Written by Danielle Kubes
Friday, January 26th, 2018
I was enjoying a Caesar at brunch with a good friend when she blurted out that she was considering breaking up with her boyfriend of three years.
"We haven't been on a vacation since we've been together!" she told me. "He keeps suggesting we have a staycation because it will be so much cheaper, but I just want to relax and go somewhere warm!"
She was in law school and living off student loans, but was still willing to spend $1,200 or so on an all-inclusive vacation to the Dominican Republic. She was burnt out and just wanted a break. Her boyfriend, on the other hand, was a lawyer with many years work experience who was comfortable, but he was trying to put every penny toward his mortgage and didn't want to divert funds to a tropical holiday.

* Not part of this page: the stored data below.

/-! ### setFld -/

@[simp] theorem State.setFld_pending (s : State) (f : Field) (v i j : Nat) : (s.setFld f v i j).pending = s.pending := rfl
@[simp] theorem State.setFld_out (s : State) (f : Field) (v i j : Nat) : (s.setFld f v i j).out = s.out := rfl
@[simp] theorem State.setFld_free (s : State) (f : Field) (v i j : Nat) : (s.setFld f v i j).free = s.free := rfl
@[simp] theorem State.setFld_time (s : State) (f : Field) (v i j : Nat) : (s.setFld f v i j).time = s.time := rfl
@[simp] theorem State.setFld_wv (s : State) (f : Field) (v i j : Nat) : (s.setFld f v i j).wv = s.wv := rfl
@[simp] theorem State.setFld_mode (s : State) (f : Field) (v i j : Nat) : (s.setFld f v i j).mode = s.mode := rfl
@[simp] theorem State.setFld_fc (s : State) (f : Field) (v i j : Nat) : (s.setFld f v i j).fc = s.fc := rfl
@[simp] theorem State.setFld_rcd (s : State) (f : Field) (v i j : Nat) : (s.setFld f v i j).rcd = s.rcd := rfl
@[simp] theorem State.setFld_chg (s : State) (f : Field) (v i j : Nat) : (s.setFld f v i j).chg = s.chg := rfl
@[simp] theorem State.setFld_chgNext (s : State) (f : Field) (v i j : Nat) : (s.setFld f v i j).chgNext = s.chgNext := rfl
@[simp] theorem State.setFld_svc (s : State) (f : Field) (v i j : Nat) : (s.setFld f v i j).svc = s.svc := rfl
@[simp] theorem State.setFld_pwr (s : State) (f : Field) (v i j : Nat) : (s.setFld f v i j).pwr = s.pwr := rfl
@[simp] theorem State.setFld_sp (s : State) (f : Field) (v i j : Nat) : (s.setFld f v i j).sp = s.sp := rfl
@[simp] theorem State.setFld_sched (s : State) (f : Field) (v i j : Nat) : (s.setFld f v i j).sched = s.sched := rfl
@[simp] theorem State.setFld_kevents (s : State) (f : Field) (v i j : Nat) : (s.setFld f v i j).kevents = s.kevents := rfl
@[simp] theorem State.setFld_peers (s : State) (f : Field) (v i j : Nat) : (s.setFld f v i j).peers = s.peers := rfl
@[simp] theorem State.setFld_bf (s : State) (f : Field) (v i j : Nat) : (s.setFld f v i j).bf = s.bf := rfl
@[simp] theorem State.setFld_img (s : State) (f : Field) (v i j : Nat) : (s.setFld f v i j).img = s.img := rfl
@[simp] theorem State.setFld_fwVersion (s : State) (f : Field) (v i j : Nat) : (s.setFld f v i j).fwVersion = s.fwVersion := rfl
@[simp] theorem State.setFld_pair (s : State) (f : Field) (v i j : Nat) : (s.setFld f v i j).pair = s.pair := rfl
@[simp] theorem State.setFld_ring (s : State) (f : Field) (v i j : Nat) : (s.setFld f v i j).ring = s.ring := rfl
@[simp] theorem State.setFld_ringB (s : State) (f : Field) (v i j : Nat) : (s.setFld f v i j).ringB = s.ringB := rfl
@[simp] theorem State.setFld_fwd (s : State) (f : Field) (v i j : Nat) : (s.setFld f v i j).fwd = s.fwd := rfl
@[simp] theorem State.setFld_can (s : State) (f : Field) (v i j : Nat) : (s.setFld f v i j).can = s.can := rfl
@[simp] theorem State.setFld_ctls (s : State) (f : Field) (v i j : Nat) : (s.setFld f v i j).ctls = s.ctls := rfl
@[simp] theorem State.setFld_txSeq (s : State) (f : Field) (v i j : Nat) : (s.setFld f v i j).txSeq = s.txSeq := rfl
@[simp] theorem State.setFld_sess (s : State) (f : Field) (v i j : Nat) : (s.setFld f v i j).sess = s.sess := rfl
@[simp] theorem State.setFld_queues (s : State) (f : Field) (v i j : Nat) : (s.setFld f v i j).queues = s.queues := rfl
@[simp] theorem State.setFld_cv (s : State) (f : Field) (v i j : Nat) : (s.setFld f v i j).cv = s.cv := rfl
@[simp] theorem State.setFld_io (s : State) (f : Field) (v i j : Nat) : (s.setFld f v i j).io = s.io := rfl
@[simp] theorem State.setFld_att (s : State) (f : Field) (v i j : Nat) : (s.setFld f v i j).att = s.att := rfl
@[simp] theorem State.setFld_upd (s : State) (f : Field) (v i j : Nat) : (s.setFld f v i j).upd = s.upd := rfl
@[simp] theorem State.setFld_settings (s : State) (f : Field) (v i j : Nat) : (s.setFld f v i j).settings = s.settings := rfl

"I can't imagine spending the next 50 years with someone who doesn't want to spend just a bit of money on having fun!" she said.

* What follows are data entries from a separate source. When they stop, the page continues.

theorem Paged.forced {s t : State} {x : Nat} (p : Paged s t x) (hx : x < 3) (sp a : Nat) : t.forced x sp a = s.forced x sp a := by
  have hk : ∀ k, k < 32 → R.FORCE.key k x ∉ pagerKeys x := by
    intro k hk
    have : ∀ x < 3, ∀ k < 32, R.FORCE.key k x ∉ pagerKeys x := by decide
    exact this x hx k hk
  have e1 : ∀ k ∈ List.range 32, t.fld F.FORCE_ENABLE k x = s.fld F.FORCE_ENABLE k x := fun k h => p.fld F.FORCE_ENABLE k x (hk k (List.mem_range.mp h))
  have e2 : ∀ k ∈ List.range 32, t.fld F.FORCE_SPACE k x = s.fld F.FORCE_SPACE k x := fun k h => p.fld F.FORCE_SPACE k x (hk k (List.mem_range.mp h))
  have e3 : ∀ k ∈ List.range 32, t.fld F.FORCE_INDEX k x = s.fld F.FORCE_INDEX k x := fun k h => p.fld F.FORCE_INDEX k x (hk k (List.mem_range.mp h))
  have e4 : ∀ k ∈ List.range 32, t.fld F.FORCE_VALUE k x = s.fld F.FORCE_VALUE k x := fun k h => p.fld F.FORCE_VALUE k x (hk k (List.mem_range.mp h))
  have key : ∀ (l : List Nat), (∀ k ∈ l, k ∈ List.range 32) →
      l.find? (fun k => t.flag F.FORCE_ENABLE k x && t.fld F.FORCE_SPACE k x == sp && t.fld F.FORCE_INDEX k x == a) =
      l.find? (fun k => s.flag F.FORCE_ENABLE k x && s.fld F.FORCE_SPACE k x == sp && s.fld F.FORCE_INDEX k x == a) := by
    intro l
    induction l with
    | nil => intro _; rfl
    | cons k l ih =>
      intro h
      have hk := h k (List.mem_cons_self ..)
      simp only [List.find?_cons, State.flag, e1 k hk, e2 k hk, e3 k hk]
      simp only [State.flag] at ih
      rw [ih (fun j hj => h j (List.mem_cons_of_mem _ hj))]
  unfold State.forced
  rw [key _ (fun _ h => h)]
  split
  · next k hk => simp only [State.flag, e4 k (List.mem_of_find?_eq_some hk)]
  · rfl

theorem Paged.loadBit {s t : State} {x : Nat} (p : Paged s t x) (hx : x < 3) (sp a : Nat) : t.loadBit x sp a = s.loadBit x sp a := by
  unfold State.loadBit
  rw [p.forced hx, p.mem]
  have : t.sched = s.sched := by rw [p.rest]
  unfold State.task
  rw [this]

theorem Paged.bitVal {s t : State} {x : Nat} (p : Paged s t x) (hx : x < 3) (sp j a : Nat) : t.bitVal x sp j a = s.bitVal x sp j a := by
  unfold State.bitVal
  have : (t.eng x).group = (s.eng x).group := p.engf Eng.group (fun _ => rfl)
  rw [p.mem, this, p.loadBit hx, p.loadBit hx, p.loadBit hx]

theorem settle_eng (s : State) (x : Nat) : (settle s).eng x = s.eng x := rfl
theorem settle_spire (s : State) (x : Nat) : (settle s).spire x = s.spire x := rfl
theorem State.eng_updEng (s : State) {x : Nat} (f : Eng → Eng) (hx : x < 3) : (s.updEng x f).eng x = f (s.eng x) := by
  simp [State.eng, State.updEng, State.spire_updSpire s _ hx hx]

theorem State.spire_get3 (s : State) (y : Nat) (hy : ¬ y < 3) : s.spire y = s.spire 2 := by
  unfold State.spire Three.get
  match y, hy with
  | n + 3, _ => rfl

end Sys2Proof.Machine
end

When One's A Spender and the Other a Saver
It's easy to see why finances are a main reason why couples divorce. It can be hard to avoid getting resentful when you're with a partner who has a different attitude toward money than you do. A frugal person might think their partner is stopping them from meeting their financial goals in the time frame they want, whereas a spendthrift may feel bored, or may feel like their partner is stopping them from living life to the fullest.

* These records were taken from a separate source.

/-! ### Local safe inputs and outputs (spec/16) -/

/-- R352 to R374: inputs, rest and live checks, test pulses, overloads, the field supply, logic silence and the edge reset. -/
def Obligations.SafeInputsAndOutputsFollowTheirChecks : Prop :=
  ∀ (s : State), NoResets s →
    (∀ w, Completes (.sampleWindow w) s (fun t => ∃ b u : State, AtWindow s b ∧ WindowTaken b u w ∧ t = settle (u.edgeTriggers b))) ∧
    (∀ (r : Readback), r.out < 16 → s.io.outs.length = 16 → (s.outAt r.out).pulse = none →
      let c := restResult r.pMv r.nMv
      let k := if (s.outAt r.out).rest.1 = c then (s.outAt r.out).rest.2 + 1 else 1
      let shown (t : State) : Prop := t.fld F.IO_ORB_P_100MV r.out = min (r.pMv / 100) 511 ∧ t.fld F.IO_ORB_N_100MV r.out = min (r.nMv / 100) 511 ∧ t.mode = s.mode ∧ ∀ n, n ≠ r.out → t.outAt n = s.outAt n
      (s.outCommand s.io.word r.out = true → Completes (.outputRestCheck r) s (fun t => shown t ∧ t = settle { s with out := [], regs := t.regs, io := t.io } ∧
        (12000 ≤ r.pMv ∧ r.nMv ≤ 3000 → t.outAt r.out = { s.outAt r.out with deadCnt := 0 } ∧ t.flag F.IO_ORB_DEAD r.out = false) ∧
        (r.pMv < 12000 ∨ 3000 < r.nMv → t.outAt r.out = { s.outAt r.out with deadCnt := min ((s.outAt r.out).deadCnt + 1) 3 } ∧
          t.flag F.IO_ORB_DEAD r.out = (decide (2 ≤ (s.outAt r.out).deadCnt) || s.flag F.IO_ORB_DEAD r.out)))) ∧
      (s.outCommand s.io.word r.out = false → s.lightPulse r.out = true → Completes (.outputRestCheck r) s (fun t => shown t ∧ t.outAt r.out = s.outAt r.out ∧ t = settle { s with out := [], regs := t.regs })) ∧
      (s.outCommand s.io.word r.out = false → s.lightPulse r.out = false → Completes (.outputRestCheck r) s (fun t => shown t ∧ (t.outAt r.out).rest = (c, min k 4) ∧
        (k < 3 → (s.outAt r.out).recheck = 0 ∨ (c ≠ 1 ∧ c ≠ 2) → t.flag F.IO_ORB_OPEN_LOAD r.out = s.flag F.IO_ORB_OPEN_LOAD r.out ∧ t.rd R.IO_OLAT = s.rd R.IO_OLAT) ∧
        (t.outAt r.out).recheck = (s.outAt r.out).recheck - (if 2 < (s.outAt r.out).recheck ∧ c ≠ 1 ∧ c ≠ 2 then 1 else 0) ∧
        (3 ≤ k → c = 3 → t.flag F.IO_ORB_OPEN_LOAD r.out = true ∧ t.rd R.IO_OLAT = s.rd R.IO_OLAT) ∧ (3 ≤ k → c = 0 → t.flag F.IO_ORB_OPEN_LOAD r.out = false ∧ t.rd R.IO_OLAT = s.rd R.IO_OLAT) ∧
        (k = 3 → c = 4 → t.fld F.IO_TCNT_INDET = min (s.fld F.IO_TCNT_INDET + 1) F.IO_TCNT_INDET.max) ∧
        (3 ≤ k ∨ (s.outAt r.out).recheck ≠ 0 → c = 1 ∨ c = 2 → s.fsCounts = true → LatchFree s r.out → LatchedNow t r.out c ∧ (t.src 115).cond = true)))) ∧
    (∀ (r : Readback), 16 ≤ r.out ∨ (s.outAt r.out).pulse.isSome = true → Completes (.outputRestCheck r) s (fun t => t = settle { s with out := [] })) ∧
    (∀ slot, slot < 32 → s.io.outs.length = 16 → s.outLatched (slot / 2) = false → (∀ o ∈ s.io.outs, o.pulse = none) → Completes (.testPulse slot) s (fun t => ∃ u : State,
      AtClock s u (if (s.outAt (slot / 2)).changeNs = 0 then 0 else (s.outAt (slot / 2)).changeNs + 2000000) ∧
      t.outAt (slot / 2) = { s.outAt (slot / 2) with pulse := some (slot % 2 == 0) } ∧ (∀ n, n ≠ slot / 2 → t.outAt n = s.outAt n) ∧
      t = settle { u with out := [.pulse (slot / 2) (slot % 2 == 0) (!s.outCommand s.io.word (slot / 2))], io := t.io } ∧ t.energised (slot / 2) = false)) ∧
    (∀ slot, 32 ≤ slot ∨ s.outLatched (slot / 2) = true ∨ (∃ o ∈ s.io.outs, o.pulse.isSome = true) → Completes (.testPulse slot) s (fun t => t = settle { s with out := [] })) ∧
    (∀ (r : PulseRead) high, s.io.outs.length = 16 → r.own.out < 16 → (s.outAt r.own.out).pulse = some high →
      let n := r.own.out
      let live := s.outCommand s.io.word n
      let v := pulseVerdict live high r.own
      let amb := if high then (s.outAt n).ambHigh else (s.outAt n).ambLow
      (v = .pass → live = true → Completes (.testReadback r) s (fun t => (if high then (t.outAt n).ambHigh else (t.outAt n).ambLow) = false ∧ (t.outAt n).notDone = 0 ∧ t.mode = s.mode ∧ t.rd R.IO_OLAT = s.rd R.IO_OLAT)) ∧
      (v = .pass → live = false → r.others = [] → Completes (.testReadback r) s (fun t => (if high then (t.outAt n).ambHigh else (t.outAt n).ambLow) = false ∧ t.flag F.IO_ORB_DEAD n = false ∧ t.mode = s.mode ∧ t.rd R.IO_OLAT = s.rd R.IO_OLAT)) ∧
      (v = .between → amb = false → r.others = [] → Completes (.testReadback r) s (fun t => (if high then (t.outAt n).ambHigh else (t.outAt n).ambLow) = true ∧ t.mode = s.mode ∧ t.rd R.IO_OLAT = s.rd R.IO_OLAT)) ∧
      (v = .fault ∨ (v = .between ∧ amb = true) → live = false → r.others = [] → Completes (.testReadback r) s (fun t => t.flag F.IO_ORB_DEAD n = true ∧ t.mode = s.mode ∧ t.rd R.IO_OLAT = s.rd R.IO_OLAT)) ∧
      (v = .fault ∨ (v = .between ∧ amb = true) → live = true → s.fsCounts = true → LatchFree s n → Completes (.testReadback r) s (fun t => LatchedNow t n (if high then 1 else 2) ∧ (t.src 115).cond = true ∧ t.mode = s.mode)) ∧
      (∀ m b, v = .pass → live = false → r.others = [(m, b)] → m.out ≠ n → LatchFree s m.out → s.outCommand s.io.word m.out = false → s.fsCounts = true →
        (if high then 12000 ≤ m.pMv else m.nMv ≤ 1000) →
        (b = true → LatchFree s n → Completes (.testReadback r) s (fun t => LatchedNow t n 3 ∧ LatchedNow t m.out 3 ∧ t.fld F.IO_OST_PARTNER n = m.out ∧ t.fld F.IO_OST_PARTNER m.out = n ∧ (t.src 116).cond = true ∧ t.mode = s.mode)) ∧
        (b = false → Completes (.testReadback r) s (fun t => LatchedNow t m.out (if high then 1 else 2) ∧ (t.src 115).cond = true ∧ t.mode = s.mode)))) ∧
    (s.io.outs.length = 16 → Completes .testPulseEnd s (fun t => (∀ n, (t.outAt n) = { s.outAt n with pulse := none }) ∧ t = settle { s with out := t.out, io := t.io })) ∧
    (∀ n ma us l, LatchFree s n → (650 < ma ∧ 10000 ≤ us) ∨ (l = true ∧ 1000 ≤ us) → Completes (.outputOverload (.output n ma us l)) s (fun t => LatchedNow t n 4 ∧ (t.src 117).cond = true ∧ t.mode = s.mode)) ∧
    (∀ g ma us, g < 4 → 2200 < ma → 10000 ≤ us → (∀ i, i < 4 → LatchFree s (4 * g + i)) → Completes (.outputOverload (.group g ma us)) s (fun t =>
      (∀ i, i < 4 → LatchedNow t (4 * g + i) 5) ∧ bitOf (t.fld F.IO_OLAT_GROUP) g = true ∧ (t.src 117).cond = true ∧ t.mode = s.mode)) ∧
    (∀ mv, 36000 < mv → exec (.fsMeasure mv) s = .fault (.beyondRatings "FS")) ∧
    (∀ mv, mv ≤ 36000 → Completes (.fsMeasure mv) s (fun t => t.mode = s.mode ∧
      t.io.below168 = (if mv < 16800 then min (s.io.below168 + 1) 7 else 0) ∧ t.io.below2 = (if mv < 2000 then min (s.io.below2 + 1) 7 else 0) ∧
      t.io.fs = (if t.io.below2 = 7 then .missing else if t.io.below168 = 7 ∧ 2000 ≤ mv then .fault else if 19200 ≤ mv then .normal else .low) ∧
      t.fld F.IO_FS_MV = mv ∧ t.flag F.IO_FS_MISSING = decide (t.io.fs = .missing) ∧
      (t.io.fs ≠ s.io.fs → t.io.fs = .fault ∨ t.io.fs = .missing → s.fld F.IO_OLAT_FS = 0 → t.fld F.IO_OLAT_FS = 1 ∧ (t.src 118).cond = true ∧ ∀ n, t.energised n = false))) ∧
    (s.ioMap = none ∨ s.io.present = none ∨ s.io.silence = true → Completes .logicSilence s (fun t => t = settle { s with out := [] })) ∧
    (∀ m p, s.ioMap = some m → s.io.present = some p → s.io.silence = false → Completes .logicSilence s (fun t => t.io.silence = true ∧ (t.src 119).cond = true ∧ t.mode = s.mode ∧
      t.time.clockNs = max s.time.clockNs (p + m.lsMs * 1000000) ∧ ∀ n, s.vitalOut n = true → t.energised n = false)) ∧
    (s.mode.cur.track = false → s.mode.cur ≠ .boot → Completes .holdPresentation s (fun t => t.io.word = 0 ∧ t.io.hold = true ∧ t.io.present = some s.time.clockNs ∧ t.io.silence = false ∧
      .present 0 true ∈ t.out ∧ t.mode = s.mode ∧ ∀ n, s.vitalOut n = true → t.energised n = false)) ∧
    (s.mode.cur.track = true ∨ s.mode.cur = .boot → Completes .holdPresentation s (fun t => t = settle { s with out := [] })) ∧
    (s.io.edge = .idle ∨ s.io.edge = .armed → Completes .restartInRise s (fun t => t = settle { s with out := [], io := { s.io with restart := true, restartCnt := 0, edge := .high, riseNs := s.time.clockNs } })) ∧
    (s.io.edge = .high ∨ s.io.edge = .stuck → Completes .restartInRise s (fun t => t = settle { s with out := [], io := { s.io with restart := true, restartCnt := 0 } })) ∧
    (s.io.edge = .idle ∨ s.io.edge = .armed → Completes .restartInFall s (fun t => t = settle { s with out := [], io := { s.io with restart := false, restartCnt := 0 } })) ∧
    (s.io.edge ≠ .high → Completes .ioRestartStuck s (fun t => t = settle { s with out := [] })) ∧
    (s.io.edge ≠ .armed → Completes .ioRestartExpired s (fun t => t = settle { s with out := [] })) ∧
    (s.io.edge = .high → let dt := s.time.clockNs - s.io.riseNs;
      (dt < 100000000 → Completes .restartInFall s (fun t => t = settle { s with out := [], io := { s.io with restart := false, restartCnt := 0, edge := .idle } })) ∧
      (100000000 ≤ dt → dt ≤ 2000000000 → Completes .restartInFall s (fun t => t = settle { s with out := [], io := { s.io with restart := false, restartCnt := 0, edge := .armed, armedNs := s.time.clockNs } })) ∧
      (2000000000 < dt → Completes .restartInFall s (fun t => t.io.edge = .idle ∧ Recorded s t [s.recOf .ioRestartStuck srcIo 0 0])) ∧
      Completes .ioRestartStuck s (fun t => t.io.edge = .stuck ∧ ∃ u : State, AtClock s u (s.io.riseNs + 2000000001) ∧ Recorded s t [u.recOf .ioRestartStuck srcIo 0 0])) ∧
    (s.io.edge = .stuck → Completes .restartInFall s (fun t => t = settle { s with out := [], io := { s.io with restart := false, restartCnt := 0, edge := .idle } })) ∧
    (s.io.edge = .armed → Completes .ioRestartExpired s (fun t => t.io.edge = .idle ∧ ∃ u : State, AtClock s u (s.io.armedNs + 10000000000) ∧ Recorded s t [u.recOf .ioRestartExpired srcIo 0 0])) ∧
    (∀ (c : Svc) (x : SvcSess), s.svcFind c = some x → s.pwr.warn = false →
      (x.role = .maintainer → s.io.edge = .armed → s.trial = false → Completes (.ioRestart c) s (fun t => t.io.edge = .idle ∧
        (∀ n, n < 16 → s.io.outs.length = 16 → bitOf (s.rd R.IO_OLAT) n = true → t.energised n = false) ∧
        (∀ n, n < 16 → s.io.outs.length = 16 → bitOf (s.rd R.IO_OLAT) n = true → s.latchGone n = true → bitOf (t.rd R.IO_OLAT) n = false ∧ (t.outAt n).recheck = 5) ∧
        (∀ n, n < 16 → bitOf (s.rd R.IO_OLAT) n = true → s.latchGone n = false → bitOf (t.rd R.IO_OLAT) n = true) ∧
        (∀ k, k < 128 → ¬ (k < 72 ∧ k % 24 = 10) → (s.src k).st = .latched → (s.src k).cond = false → (t.src k).st = .clear) ∧
        (s.mode.cur ≠ .isolated → t.mode = s.mode) ∧
        (s.mode.cur = .isolated → (∀ k, k < 128 → s.latchedSev4 k = true → (s.src k).cond = false) → t.mode.cur = .safeHalt ∧ t.mode.cause = 13))) ∧
      (¬ (x.role = .maintainer ∧ s.io.edge = .armed) → Completes (.ioRestart c) s (fun t => RefusedBy s t c x (svcCode cmdIoRestart))) ∧
      (∀ v, s.mode.cur = .maintenance → x.role = .maintainer → s.ovrOk v = true → Completes (.ioOvrWrite c v) s (fun t => t.rd R.IO_OVR = v % 64 + bits v 8 6 * 256 ∧ t.mode = s.mode ∧
        t.chg.head? = some ⟨s.chgNext, x.role.code, x.port, 1, 0, s.atNow, s.time.civil, R.IO_OVR.addr, s.rd R.IO_OVR, v, 0⟩ ∧ .answer x.sid [] ∈ t.out)) ∧
      (∀ v, ¬ (s.mode.cur = .maintenance ∧ x.role = .maintainer) ∨ s.ovrOk v = false → Completes (.ioOvrWrite c v) s (fun t => RefusedBy s t c x R.IO_OVR.addr)))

So Can It Work Between a Spender and a Frugal Person?
Shannon Lee Simmons, a fee-only CFP, created an online relationship and money course called "Budget with your Boo."
"Everyone spends and saves differently," she says. "The major goal is to identify those big differences in money habits early on in dating, so you can navigate them together before the financial and emotional stakes are really high."
But How Exactly Can We Navigate These Fiscal Waters?
Communication, unsurprisingly, is everything. If you go into a relationship with a team attitude, then you can prevent blaming each other and get into more constructive dialogue. It helps to use "we" language, instead of "I do," and "You don't."
Simmons recommends having quarterly or annual money meetings where everything is laid out and discussed. And she means everything: money goals, debt, household budgets, desired big purchases etc.
Once you're communicating more effectively, recognize that if you choose to be in a partnership with someone who thinks differently about money, then you're going to have to compromise. You're unlikely to ever convince your frugal partner to go out and spend money often, or that a $1,200 handbag is a "must-have."
Pick Your Battles
It's okay to bend a bit to your partner's desires. "You don't grow resentful if you feel like you also get some say," Simmons says.
The most important thing, according to Simmons? "Have empathy," she says. "It will take you far."
And what about my friend? She decided to commit to the relationship. Instead of going down south, they booked a romantic long weekend closer to home, where they had a fabulous time for about half the price.